Lutero também encontra espaço para falar sobre o trabalho. Nesse sentido, ele defendeu as boas obras como forma de mortificar o corpo e condenou o ócio, concedendo também importância ao trabalho como meio de dignificar o homem, de honrar a Deus e, assim, ocupar seu tempo e seu corpo, protegendo-o do mal. 

Para ele, “não fazer nada é ruim para a alma, por isso, em certas horas, os irmãos devem se ocupar no trabalho manual e noutras horas na leitura divina”. (Lutero, 1998, p. 51). Mas, de acordo com o ensinamento dos Santos Padres, o trabalho realizado pelo cristão, era uma forma de afugentar o mal: as tentações e os maus pensamentos. Entendo que cada um deveria conservar-se na condição social em que nasceu, até que deixasse a vida mortal e passasse para a vida eterna. 

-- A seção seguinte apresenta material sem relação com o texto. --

/-- An instruction with operands is issued by `issueOp`, whatever its effect. -/
theorem exec_eq_issueOp (i : Instr) (h : i.operands.isSome = true) : Instr.issued i := by
  cases i
  case trapz => exact issued_trapz _ _ _
  case nop => exact issued_nop
  case adds => exact issued_adds _ _ _
  case subs => exact issued_subs _ _ _
  case muls => exact issued_muls _ _ _
  case mulhs => exact issued_mulhs _ _ _
  case divs => exact issued_divs _ _ _
  case rems => exact issued_rems _ _ _
  case ands => exact issued_ands _ _ _
  case ors => exact issued_ors _ _ _
  case xors => exact issued_xors _ _ _
  case andns => exact issued_andns _ _ _
  case shls => exact issued_shls _ _ _
  case shrs => exact issued_shrs _ _ _
  case sras => exact issued_sras _ _ _
  case rols => exact issued_rols _ _ _
  case mins => exact issued_mins _ _ _
  case maxs => exact issued_maxs _ _ _
  case movs => exact issued_movs _ _
  case nots => exact issued_nots _ _
  case negs => exact issued_negs _ _
  case clzs => exact issued_clzs _ _
  case popcs => exact issued_popcs _ _
  case seqs => exact issued_seqs _ _ _
  case snes => exact issued_snes _ _ _
  case slts => exact issued_slts _ _ _
  case sles => exact issued_sles _ _ _
  case leas => exact issued_leas _ _ _
  case bfxs => exact issued_bfxs _ _ _
  case br => exact issued_br _ _
  case brz => exact issued_brz _ _
  case brnz => exact issued_brnz _ _
  case call => exact issued_call _ _
  case ret => exact issued_ret _
  case rejoin => exact issued_rejoin _
  case exit => exact issued_exit
  case yield => exact issued_yield
  case plset => exact issued_plset _
  case plget => exact issued_plget _
  case trap => exact issued_trap _
  case brk => exact issued_brk
  case crrd => exact issued_crrd _ _
  case setm => exact issued_setm _
  case setmf => exact issued_setmf _ _
  case getm => exact issued_getm _
  case pand => exact issued_pand _ _ _
  case por => exact issued_por _ _ _
  case pxor => exact issued_pxor _ _ _
  case pandn => exact issued_pandn _ _ _
  case pfroms => exact issued_pfroms _ _
  case ptos => exact issued_ptos _ _
  case maskrd => exact issued_maskrd _
  case addv => exact issued_addv _ _ _
  case subv => exact issued_subv _ _ _
  case mulv => exact issued_mulv _ _ _
  case mulhv => exact issued_mulhv _ _ _
  case divv => exact issued_divv _ _ _
  case remv => exact issued_remv _ _ _
  case minv => exact issued_minv _ _ _
  case maxv => exact issued_maxv _ _ _
  case absv => exact issued_absv _ _
  case negv => exact issued_negv _ _
  case madv => exact issued_madv _ _ _
  case msubv => exact issued_msubv _ _ _
  case andv => exact issued_andv _ _ _
  case orv => exact issued_orv _ _ _
  case xorv => exact issued_xorv _ _ _
  case andnv => exact issued_andnv _ _ _
  case notv => exact issued_notv _ _
  case shlv => exact issued_shlv _ _ _
  case shrv => exact issued_shrv _ _ _
  case srav => exact issued_srav _ _ _
  case rolv => exact issued_rolv _ _ _
  case clzv => exact issued_clzv _ _
  case popcv => exact issued_popcv _ _
  case movv => exact issued_movv _ _
  case bfxv => exact issued_bfxv _ _ _
  case dot4v => exact issued_dot4v _ _ _
  case dot2v => exact issued_dot2v _ _ _
  case avgv => exact issued_avgv _ _ _
  case sqrtv => exact issued_sqrtv _ _
  case rcpv => exact issued_rcpv _ _
  case rsqv => exact issued_rsqv _ _
  case exp2v => exact issued_exp2v _ _
  case log2v => exact issued_log2v _ _
  case sinv => exact issued_sinv _ _
  case cosv => exact issued_cosv _ _
  case tanhv => exact issued_tanhv _ _
  case floorv => exact issued_floorv _ _
  case ceilv => exact issued_ceilv _ _
  case truncv => exact issued_truncv _ _
  case rintv => exact issued_rintv _ _
  case fracv => exact issued_fracv _ _
  case copysv => exact issued_copysv _ _ _
  case classv => exact issued_classv _ _
  case scalbv => exact issued_scalbv _ _ _
  case cvtv => exact issued_cvtv _ _ _
  case packsxv => exact issued_packsxv _ _ _
  case unpksxv => exact issued_unpksxv _ _ _
  case cmpeqv => exact issued_cmpeqv _ _ _
  case cmpnev => exact issued_cmpnev _ _ _
  case cmpltv => exact issued_cmpltv _ _ _
  case cmplev => exact issued_cmplev _ _ _
  case cmpgtv => exact issued_cmpgtv _ _ _
  case cmpgev => exact issued_cmpgev _ _ _
  case cmpunv => exact issued_cmpunv _ _ _
  case selv => exact issued_selv _ _ _
  case shflv => exact issued_shflv _ _ _
  case shupv => exact issued_shupv _ _ _
  case shdnv => exact issued_shdnv _ _ _
  case shxrv => exact issued_shxrv _ _ _
  case bcastv => exact issued_bcastv _ _ _
  case voteall => exact issued_voteall _ _
  case voteany => exact issued_voteany _ _
  case ballot => exact issued_ballot _ _
  case redaddv => exact issued_redaddv _ _
  case redminv => exact issued_redminv _ _
  case redmaxv => exact issued_redmaxv _ _
  case redandv => exact issued_redandv _ _
  case redorv => exact issued_redorv _ _
  case scanv => exact issued_scanv _ _
  case movsv => exact issued_movsv _ _
  case movvs => exact issued_movvs _ _ _
  case firstl => exact issued_firstl _
  case ldv => exact issued_ldv _ _ _
  case stv => exact issued_stv _ _ _
  case lds => exact issued_lds _ _ _
  case sts => exact issued_sts _ _ _
  case ldvb => exact issued_ldvb _ _ _
  case stvb => exact issued_stvb _ _ _
  case pref => exact issued_pref _ _
  case aadd => exact issued_aadd _ _ _
  case amin => exact issued_amin _ _ _
  case amax => exact issued_amax _ _ _
  case aand => exact issued_aand _ _ _
  case aor => exact issued_aor _ _ _
  case axor => exact issued_axor _ _ _
  case axchg => exact issued_axchg _ _ _
  case aincw => exact issued_aincw _ _ _
  case adecw => exact issued_adecw _ _ _
  case cas => exact issued_cas _ _ _
  case cas128 => exact issued_cas128 _ _ _
  case aadds => exact issued_aadds _ _ _
  case cass => exact issued_cass _ _ _
  case fence => exact issued_fence _
  case waita => exact issued_waita _ _ _
  case drain => exact issued_drain _
  case rdadd => exact issued_rdadd _ _
  case rdmin => exact issued_rdmin _ _
  case rdmax => exact issued_rdmax _ _
  case rdand => exact issued_rdand _ _
  case rdor => exact issued_rdor _ _
  case rdxor => exact issued_rdxor _ _
  case ldp => exact issued_ldp _ _ _
  case stp => exact issued_stp _ _ _
  case ldc => exact issued_ldc _ _ _
  case stc => exact issued_stc _ _ _
  case ldk => exact issued_ldk _ _ _
  case stk => exact issued_stk _ _ _
  case ldl => exact issued_ldl _ _ _
  case stl => exact issued_stl _ _ _
  case aaddc => exact issued_aaddc _ _ _
  case casc => exact issued_casc _ _ _
  case townGive => exact issued_townGive _ _
  case townTake => exact issued_townTake _ _
  case twait => exact issued_twait _ _ _
  case barv => exact issued_barv _ _
  case barw => exact issued_barw _ _
  case ldps => exact issued_ldps _ _ _
  case stps => exact issued_stps _ _ _
  case mma => exact issued_mma _ _ _
  case mmz => exact issued_mmz _
  case mmd => exact issued_mmd _ _ _
  case wload => exact issued_wload _ _ _
  case mmsync => exact issued_mmsync
  case wbind => exact issued_wbind _ _
  case wtouch => exact issued_wtouch _
  case wunbind => exact issued_wunbind _
  case gather => exact issued_gather _
  case spawn => exact issued_spawn _ _
  case dcinit => exact issued_dcinit _ _ _
  case dctake => exact issued_dctake _ _ _
  case dcgive => exact issued_dcgive _ _ _
  case dcread => exact issued_dcread _ _
  case dcreadx => exact issued_dcreadx _ _
  case dcdrop => exact issued_dcdrop _ _
  case objdecl => exact issued_objdecl _ _
  case objdrop => exact issued_objdrop _
  case wstat => exact issued_wstat _ _
  case crwr => exact issued_crwr _ _
  case carve => exact issued_carve _ _
  case tret => exact issued_tret
  case tlbinv => exact issued_tlbinv _ _
  case icinv => exact issued_icinv _ _
  all_goals exact absurd h (by simp [Instr.operands])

Enquanto o trabalho foi concebido por Lutero, como um instrumento divino para subjugar o corpo ao serviço divino, as obras, para ele, só são válidas mediante a fé, são conseqüência dela, de forma que, o homem bom e justo realiza obras boas e justas. 

Segundo a compreensão de Lutero, as boas obras, o servir ao próximo desinteressadamente, são as responsabilidades do cristão para com a vida terrena e, por isso, o faz o cristão servo de todos. O cristão deve como conseqüência da fé, praticar as boas obras e zelar pelos outros, não simplesmente como atos de caridade cristã, como queriam os medievais, mas como atos de solidariedade humana, nascidos na razão. 

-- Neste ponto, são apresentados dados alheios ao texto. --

-- ==== Sys2Proof/Laws/KeepsMemory.lean ====
section
/-! SUPPORT. The memory keeps its canonical form, operation by operation: coherence, the memory instructions and their events. -/

namespace Sys2Proof.Machine

theorem State.send_wf (s : State) (i : Instr) (hs : s.memCanonical) :
    (State.send s i).memCanonical := by
  unfold State.send
  repeat' first
    | with_reducible assumption
    | with_reducible apply foldl_wf
    | intro _
    | split
    | (refine State.wf_of_mem _ ?_; dsimp only; refine State.mem_of_wf _ ?_)

theorem State.sendOnce_wf (s : State) (i : Instr) (hs : s.memCanonical) :
    (State.sendOnce s i).memCanonical := by
  unfold State.sendOnce
  repeat' first
    | with_reducible assumption
    | with_reducible apply State.send_wf
    | with_reducible apply foldl_wf
    | intro _
    | split

theorem State.settle_wf (s : State) (line : Nat) (hs : s.memCanonical) :
    (State.settle s line).memCanonical := by
  unfold State.settle
  repeat' first
    | with_reducible assumption
    | with_reducible apply State.sendOnce_wf
    | with_reducible apply foldl_wf
    | intro _
    | split
    | (refine State.wf_of_mem _ ?_; dsimp only; refine State.mem_of_wf _ ?_)

theorem State.askFpub_wf (s : State) (core : Nat) (epoch : Nat) (level : Nat) (requester : Nat) (hs : s.memCanonical) :
    (State.askFpub s core epoch level requester).memCanonical := by
  unfold State.askFpub
  repeat' first
    | with_reducible assumption
    | with_reducible apply State.sendOnce_wf
    | with_reducible apply foldl_wf
    | intro _
    | split

theorem State.depWait_wf (s : State) (core : Nat) (new : List Dep) (hs : s.memCanonical) :
    OptMem (State.depWait s core new) := by
  unfold State.depWait
  repeat' first
    | with_reducible assumption
    | with_reducible apply State.askFpub_wf
    | with_reducible apply foldl_wf
    | with_reducible apply some_wf
    | exact none_wf
    | with_reducible apply opt_map_wf
    | with_reducible apply opt_map2_wf
    | intro _
    | split
    | (refine of_some ?_ (by with_reducible assumption))
    | dsimp only

theorem State.readBlock_wf (s : State) (core : Nat) (ctx : Nat) (line : Nat) (ks : List Nat) (cls : AccessClass) (hs : s.memCanonical) :
    OptMem (State.readBlock s core ctx line ks cls) := by
  unfold State.readBlock
  repeat' first
    | with_reducible assumption
    | with_reducible apply State.askFpub_wf
    | with_reducible apply State.depWait_wf
    | with_reducible apply foldl_wf
    | with_reducible apply some_wf
    | exact none_wf
    | with_reducible apply opt_map_wf
    | with_reducible apply opt_map2_wf
    | intro _
    | split
    | (refine of_some ?_ (by with_reducible assumption))
    | dsimp only

theorem State.recordDeps_wf (s : State) (core : Nat) (line : Nat) (hs : s.memCanonical) :
    (State.recordDeps s core line).memCanonical := by
  unfold State.recordDeps
  repeat' first
    | with_reducible assumption
    | with_reducible apply State.modCore_wf
    | with_reducible apply foldl_wf
    | intro _
    | split
    | (refine State.wf_of_mem _ ?_; dsimp only; refine State.mem_of_wf _ ?_)

theorem State.noteRead_wf (s : State) (core : Nat) (line : Nat) (v : LineView) (hs : s.memCanonical) :
    (State.noteRead s core line v).memCanonical := by
  unfold State.noteRead
  repeat' first
    | with_reducible assumption
    | with_reducible apply State.modCore_wf
    | with_reducible apply foldl_wf
    | intro _
    | split

theorem State.dropL1_wf (s : State) (line : Nat) (core : Nat) (hs : s.memCanonical) :
    (State.dropL1 s line core).memCanonical := by
  unfold State.dropL1
  repeat' first
    | with_reducible assumption
    | with_reducible apply State.modCore_wf
    | with_reducible apply foldl_wf
    | intro _
    | split

theorem State.directoryRoom_wf (s : State) (p : Nat → Bool) (q : Nat → Bool) (entries : Nat) (line : Nat) (hs : s.memCanonical) :
    (State.directoryRoom s p q entries line).memCanonical := by
  unfold State.directoryRoom
  repeat' first
    | with_reducible assumption
    | with_reducible apply State.dropL1_wf
    | with_reducible apply foldl_wf
    | intro _
    | split
    | (refine State.wf_of_mem _ ?_; dsimp only; refine State.mem_of_wf _ ?_)

theorem State.fillL1_wf (s : State) (core : Nat) (line : Nat) (x : L1Line) (hs : s.memCanonical) :
    (State.fillL1 s core line x).memCanonical := by
  unfold State.fillL1
  repeat' first
    | with_reducible assumption
    | with_reducible apply State.directoryRoom_wf
    | with_reducible apply State.modCore_wf

theorem State.fillFrom_wf (s : State) (core : Nat) (ctx : Nat) (line : Nat) (hs : s.memCanonical) :
    (State.fillFrom s core ctx line).memCanonical := by
  unfold State.fillFrom
  repeat' first
    | with_reducible assumption
    | with_reducible apply State.fillL1_wf
    | with_reducible apply State.dropL1_wf
    | with_reducible apply foldl_wf
    | intro _
    | split

theorem State.forceTag_wf (s : State) (t : Tag) (hs : s.memCanonical) :
    (State.forceTag s t).memCanonical := by
  unfold State.forceTag
  repeat' first
    | with_reducible assumption
    | with_reducible apply State.askFpub_wf

theorem State.setCopy_wf (s : State) (stack : Nat) (line : Nat) (c : Option SliceLine) (hs : s.memCanonical) :
    (State.setCopy s stack line c).memCanonical := by
  unfold State.setCopy
  repeat' first
    | with_reducible assumption
    | with_reducible apply foldl_wf
    | intro _
    | split
    | (refine State.wf_of_mem _ ?_; dsimp only; refine State.mem_of_wf _ ?_)

theorem State.moveTags_wf (s : State) (line : Nat) (a : Nat) (b : Nat) (hs : s.memCanonical) :
    (State.moveTags s line a b).memCanonical := by
  unfold State.moveTags
  repeat' first
    | with_reducible assumption
    | with_reducible apply State.modCluster_wf
    | with_reducible apply foldl_wf
    | intro _
    | split
    | (refine State.wf_of_mem _ ?_; dsimp only; refine State.mem_of_wf _ ?_)

theorem State.dropPart_wf (s : State) (stack : Nat) (k : Nat) (hs : s.memCanonical) :
    (State.dropPart s stack k).memCanonical := by
  unfold State.dropPart
  repeat' first
    | with_reducible assumption
    | with_reducible apply State.setCopy_wf
    | with_reducible apply foldl_wf
    | intro _
    | split

theorem State.writeBack_wf (s : State) (stack : Nat) (k : Nat) (hs : s.memCanonical) :
    (State.writeBack s stack k).memCanonical := by
  unfold State.writeBack
  repeat' first
    | with_reducible assumption
    | with_reducible apply State.askFpub_wf
    | with_reducible apply State.sendOnce_wf
    | with_reducible apply foldl_wf
    | intro _
    | split
    | (refine State.wf_of_mem _ ?_; dsimp only; refine State.mem_of_wf _ ?_)

theorem State.evict_wf (s : State) (stack : Nat) (line : Nat) (hs : s.memCanonical) :
    (State.evict s stack line).memCanonical := by
  unfold State.evict
  repeat' first
    | with_reducible assumption
    | with_reducible apply State.setCopy_wf
    | with_reducible apply State.dropPart_wf
    | with_reducible apply State.writeBack_wf
    | with_reducible apply foldl_wf
    | intro _
    | split

theorem State.placeCopy_wf (s : State) (g : Nat) (line : Nat) (c : SliceLine) (cls0 : Nat) (hs : s.memCanonical) :
    (State.placeCopy s g line c cls0).memCanonical := by
  unfold State.placeCopy
  repeat' first
    | with_reducible assumption
    | with_reducible apply State.setCopy_wf
    | with_reducible apply State.evict_wf
    | with_reducible apply foldl_wf
    | intro _
    | split
    | (refine State.wf_of_mem _ ?_; dsimp only; refine State.mem_of_wf _ ?_)

theorem State.touchCopy_wf (s : State) (core : Nat) (line : Nat) (counts : optParam Bool true) (hs : s.memCanonical) :
    (State.touchCopy s core line counts).memCanonical := by
  unfold State.touchCopy
  repeat' first
    | with_reducible assumption
    | with_reducible apply State.forceTag_wf
    | with_reducible apply State.setCopy_wf
    | with_reducible apply State.moveTags_wf
    | with_reducible apply State.placeCopy_wf
    | with_reducible apply foldl_wf
    | intro _
    | split
    | (refine State.wf_of_mem _ ?_; dsimp only; refine State.mem_of_wf _ ?_)

theorem State.insertCopy_wf (s : State) (g : Nat) (line : Nat) (c : SliceLine) (hs : s.memCanonical) :
    (State.insertCopy s g line c).memCanonical := by
  unfold State.insertCopy
  repeat' first
    | with_reducible assumption
    | with_reducible apply State.placeCopy_wf

theorem State.enterSlice_wf (s : State) (core : Nat) (line : Nat) (ks : List Nat) (counts : optParam Bool true) (hs : s.memCanonical) :
    (State.enterSlice s core line ks counts).memCanonical := by
  unfold State.enterSlice
  repeat' first
    | with_reducible assumption
    | with_reducible apply State.touchCopy_wf
    | with_reducible apply State.setCopy_wf
    | with_reducible apply State.insertCopy_wf
    | with_reducible apply foldl_wf
    | intro _
    | split
    | (refine State.wf_of_mem _ ?_; dsimp only; refine State.mem_of_wf _ ?_)

theorem State.askCopy_wf (s : State) (core : Nat) (k : Nat) (hs : s.memCanonical) :
    (State.askCopy s core k).memCanonical := by
  unfold State.askCopy
  repeat' first
    | with_reducible assumption
    | with_reducible apply State.send_wf
    | with_reducible apply foldl_wf
    | intro _
    | split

Lutero defendeu a idéia de que o homem nasce escravo do pecado; é, por natureza, mau e, assim, incapaz de realizar o bem desinteressadamente. Para mudar tal realidade, ele precisa se aproximar de Deus e reconhecer suas fraquezas, sua natureza má e sua conseqüente incapacidade para o bem e para o cumprimento dos mandamentos. Ao reconhecer tais coisas e se humilhar diante de Deus, por meio da graça, passa a crer em Deus e assim, atinge a fé e a salvação em Cristo, conseqüentemente, a verdadeira liberdade.  

Ele defendeu também, a liberdade de consciência, com a intenção de orientar as pessoas nas suas ações diárias, para que no desenvolvimento de sua fé, e, portanto de sua consciência, tomassem as decisões que considerassem compatíveis com o exercício dessa fé, isto é, com a vontade de Deus. Nesse sentido, ele defendeu que cada pessoa deveria agir com base na sua própria consciência, sendo responsável, neste mundo e diante de Deus, por suas decisões individuais. Para o Reformador, nosso valor é atribuído por Deus e não depende de elementos externos, de nossos feitos e realizações. 

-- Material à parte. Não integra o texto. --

theorem State.strike_wf (s : State) (x2 : SoftError) (hs : s.memCanonical) :
    (State.strike s x2).memCanonical := by
  unfold State.strike
  repeat' first
    | with_reducible assumption
    | with_reducible apply State.logDry_wf
    | with_reducible apply State.modWave_wf
    | with_reducible apply State.strikeBlock_wf
    | with_reducible apply State.strikeStack_wf
    | with_reducible apply State.dropL1_wf
    | with_reducible apply State.modCore_wf
    | with_reducible apply State.dropPart_wf
    | with_reducible apply State.strikeOwned_wf
    | with_reducible apply State.modBlock_wf
    | with_reducible apply State.loseStore_wf
    | with_reducible apply State.dequeue_wf
    | with_reducible apply State.strikeDirectory_wf
    | with_reducible apply State.strikeHolders_wf
    | with_reducible apply State.strikeObject_wf
    | with_reducible apply State.strikeEntry_wf
    | with_reducible apply State.strikeAllowance_wf
    | with_reducible apply State.decantBreak_wf
    | with_reducible apply State.poisonDram_wf
    | with_reducible apply State.logPoison_wf
    | with_reducible apply foldl_wf
    | intro _
    | split

end Sys2Proof.Machine
end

Lutero finaliza o texto dizendo que as obras e as cerimônias não devem ser desprezadas, mas procuradas ao máximo. No entanto, o que deve ser desprezado são as falsas idéias das obras, ou seja, a idéia de que a justificação deve ser conquistada por elas. 

Diante do exposto, concluímos que é possível afirmar que Lutero concebeu seu pensamento acerca da idéia de liberdade a partir da tradição cultural cristã, especialmente nos escritos de Paulo e de Santo Agostinho, que fundamentam toda sua abordagem. Assim, ele contribui para o nascimento de um cristianismo moderno, respondendo aos anseios de seus contemporâneos, bem como de seus posteriores; sendo seu pensamento “moderno” para o momento em que escreveu e de grande influência tanto para o mundo religioso quanto para o secular. E, que, apesar das limitações de seu pensamento que são também as limitações sócio-culturais de sua época, Lutero contribuiu com a mesma, provocando lhe mudanças. Sua doutrina da justificação pela fé e sua defesa da liberdade, responderam aos anseios e necessidades do período, oferecendo ainda, elementos para se pensar aquela nova sociedade que emergia. Suas idéias, sobretudo do ponto de vista religioso, já foram discutidas, aceitas por uns e combatidas por outros, mas continuam a oferecer material para discussão, na atualidade, principalmente no que tange às suas contribuições para o mundo religioso; sendo pouco investigadas as suas contribuições, para o mundo moderno. 


REFERÊNCIA BIBLIOGRÁFICA 



LUTERO, Martinho. Da Liberdade do Cristão (1520). Trad. Erlon José Paschoal. São Paulo: Fundação Editora da UNESP. 1998.